Run a PowerShell script once on all computers as admin via GPO without changing execution policy

CMS

10/1/23, 6:42 PM

I have a PowerShell script that I need to run once on all computers in my Active Directory domain. A large number of computers are off at any given time, so a GPO would allow us to ensure that it applies to all affected machines. However, the script needs to run as administrator because of the registry values being modified. Also, per our security department, we cannot change the ExecutionPolicy on these devices.

Is there any way to get this script to run?
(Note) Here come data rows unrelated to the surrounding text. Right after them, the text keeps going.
/-- EVENT.QUERY (R178). -/
def execEventQuery (t : Transaction) (s : State) : Host.Outcome State Fault Refusal :=
  .next (s.transaction t 0 fun _ s => .answered s.mgp.eventReport s)

/-- The slots of the acknowledged kinds, the others empty: what an acknowledgment clears (R178). -/
def Mgp.acknowledged (m : Mgp) (kinds : Vector Bool 16) : Vector EventSlot 16 :=
  Vector.ofFn fun k : Fin 16 => if kinds[k] then m.events[k] else ⟨false, 0⟩

/-- EVENT.ACK's payload: what it clears, as it stood just before (R178, 12.2). -/
def Mgp.ackReport (m : Mgp) (kinds : Vector Bool 16) : List Byte :=
  flags16 ((m.acknowledged kinds).map EventSlot.pending) ++ ((m.acknowledged kinds).map EventSlot.count).toList
    ++ flags16 (if kinds[EventKind.regionDiverged.ix] then m.divergedMask else Vector.replicate 16 false)

/-- Clear the acknowledged kinds, and the region-diverged mask with REGION_DIVERGED (R178). -/
def Mgp.acknowledge (kinds : Vector Bool 16) (m : Mgp) : Mgp :=
  { m with
    events := Vector.ofFn fun k : Fin 16 => if kinds[k] then ⟨false, 0⟩ else m.events[k]
    divergedMask := if kinds[EventKind.regionDiverged.ix] then Vector.replicate 16 false else m.divergedMask }

/-- EVENT.ACK (R178). -/
def execEventAck (t : Transaction) (s : State) : Host.Outcome State Fault Refusal :=
  .next (s.transaction t 2 fun p s =>
    .answered (s.mgp.ackReport (flagsOf p)) { s with mgp := s.mgp.acknowledge (flagsOf p) })

/-- EVENT.ENABLE (R177). -/
def execEventEnable (t : Transaction) (s : State) : Host.Outcome State Fault Refusal :=
  .next (s.transaction t 2 fun p s => .answered [] { s with mgp := { s.mgp with enableMask := flagsOf p } })

/-! ### Counter group (R180) -/

/-- What a counter id names (12.2). -/
inductive CounterId where
  | device (k : Fin 16)
  | captured (r : RegionIx)
  | stray (r : RegionIx)
  | applied (r : RegionIx)
  deriving DecidableEq, Repr

/-- The counter of an id byte; none for an id that names no counter (R180, 12.2). -/
def counterOf (b : Byte) : Option CounterId :=
  let k : Fin 16 := ⟨b.toNat % 16, Nat.mod_lt _ (by decide)⟩
  match b.toNat / 16 with
  | 0 => some (.device k)
  | 1 => some (.captured k)
  | 2 => some (.stray k)
  | 3 => some (.applied k)
  | _ => none

/-- The value of a counter. -/
def State.counter (s : State) : CounterId → Counter
  | .device k => s.mgp.counters[k]
  | .captured r => (s.region r).captured
  | .stray r => (s.region r).strays
  | .applied r => (s.region r).applied

/-- Set a counter to 0 (R180). -/
def State.zeroCounter (c : CounterId) (s : State) : State :=
  match c with
  | .device k => { s with mgp := { s.mgp with counters := s.mgp.counters.set k 0 } }
  | .captured r => s.setRegion r { s.region r with captured := 0 }
  | .stray r => s.setRegion r { s.region r with strays := 0 }
  | .applied r => s.setRegion r { s.region r with applied := 0 }

/-- A region table entry with its three counters at 0. -/
def Region.zeroCounters (e : Region) : Region := { e with captured := 0, strays := 0, applied := 0 }

/-- Set all 64 counters to 0 (R180). -/
def State.zeroAll (s : State) : State :=
  { s with
    mgp := { s.mgp with counters := Vector.replicate 16 0 }
    rgt := { entries := s.rgt.entries.map Region.zeroCounters } }

/-- COUNTER.QUERY (R180). -/
def execCounterQuery (t : Transaction) (s : State) : Host.Outcome State Fault Refusal :=
  .next (s.transaction t 1 fun p s =>
    match counterOf (p.getD 0 0) with
    | none => .refused .badIndex
    | some c => .answered (p.getD 0 0 :: beBytes 4 (s.counter c).toNat) s)

/-- COUNTER.ZERO (R180). -/
def execCounterZero (t : Transaction) (s : State) : Host.Outcome State Fault Refusal :=
  .next (s.transaction t 1 fun p s =>
    if p.getD 0 0 = 0xFF then .answered [] s.zeroAll
    else
      match counterOf (p.getD 0 0) with
      | none => .refused .badIndex
      | some c => .answered [] (s.zeroCounter c))

/-! ### Transactions that name no request (R167, R169) -/

/-- UNDEFINED_REQUEST (R169): an undefined code is answered BAD_CODE. A transaction with no complete byte carries
no request, and the buffer keeps its contents (R167). Bytes that begin with one of the 20 codes are no
UNDEFINED_REQUEST, and the command changes nothing (assumption log 1). -/
def execUndefinedRequest (t : Transaction) (s : State) : Host.Outcome State Fault Refusal :=
  if s.inReset || !t.fell then .next s
  else
    match t.bytes with
    | [] => .next (s.shiftOut 0 t.tail.length)
    | c :: rest =>
      if requestCodes.contains c then .next s
      else .next ((s.shiftOut (rest.length + 1) t.tail.length).answer .badCode [])

end Sys2Proof.Machine
end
New-PSDrive -PSProvider registry -Root HKEY_CLASSES_ROOT -Name HKCR
$regKey = 'ms-msdt'
$saveFolder = 'C:\Temp\'
$savePath = $saveFolder + 'CVE-2022-30190.reg'
$PSRegPath = 'HKCR:\' + $regkey
$CMDRegPath = 'HKCR\' + $regkey
if(Test-Path $PSRegPath)
{
    if(!(Test-Path $saveFolder))
    {
        New-Item -Path $folder -ItemType Directory
    }
    Invoke-Command {reg export $CMDRegPath $savePath -Y}
    Remove-Item -Path $PSRegPath -Recurse -Force
}

This script backs up a registry entry before deleting it, as recommended by the Microsoft mitigation work-around to CVE-2022-30190.

0 + 0

windows

powershell

active-directory

group-policy

administrative-privileges

SamErde

10/1/23, 8:13 PM

What is the current execution policy?

Greg Askew

10/1/23, 8:24 PM

`A large number of computers are off at any given time, so a GPO would allow us to ensure that it applies to all affected machines.` How is that? A GPO can only help you if an endpoint is *on* the network.

SamErde

10/1/23, 8:26 PM

I suspect their hope is that a GPO would ensure that the script runs as soon as the computer is turned on (once it picks up and processes the new GPO setting).

Score:0

Server

SamErde

10/1/23, 8:24 PM

You can deploy the script as a Computer setting using Windows Settings > Scripts (Startup/Shutdown.

These scripts will run in the system context and not the user. To limit this to only running once, you can add a little bit of logic in the script to check for the existence of the registry data.

0 + 0

Elon Musk

I sit in a Tesla and translated this thread with Ai:

EN: Run a PowerShell script once on all computers as admin via GPO without changing execution policy

TH: เรียกใช้สคริปต์ PowerShell ครั้งเดียวบนคอมพิวเตอร์ทุกเครื่องในฐานะผู้ดูแลระบบผ่าน GPO โดยไม่ต้องเปลี่ยนนโยบายการดำเนินการ

RO: Rulați un script PowerShell o dată pe toate computerele ca administrator prin GPO fără a modifica politica de execuție

RU: Запустите сценарий PowerShell один раз на всех компьютерах от имени администратора через объект групповой политики без изменения политики выполнения.

VI: Chạy tập lệnh PowerShell một lần trên tất cả các máy tính với tư cách quản trị viên qua GPO mà không thay đổi chính sách thực thi

Post an answer

Most people don’t grasp that asking a lot of questions unlocks learning and improves interpersonal bonding. In Alison’s studies, for example, though people could accurately recall how many questions had been asked in their conversations, they didn’t intuit the link between questions and liking. Across four studies, in which participants were engaged in conversations themselves or read transcripts of others’ conversations, people tended not to realize that question asking would influence—or had influenced—the level of amity between the conversationalists.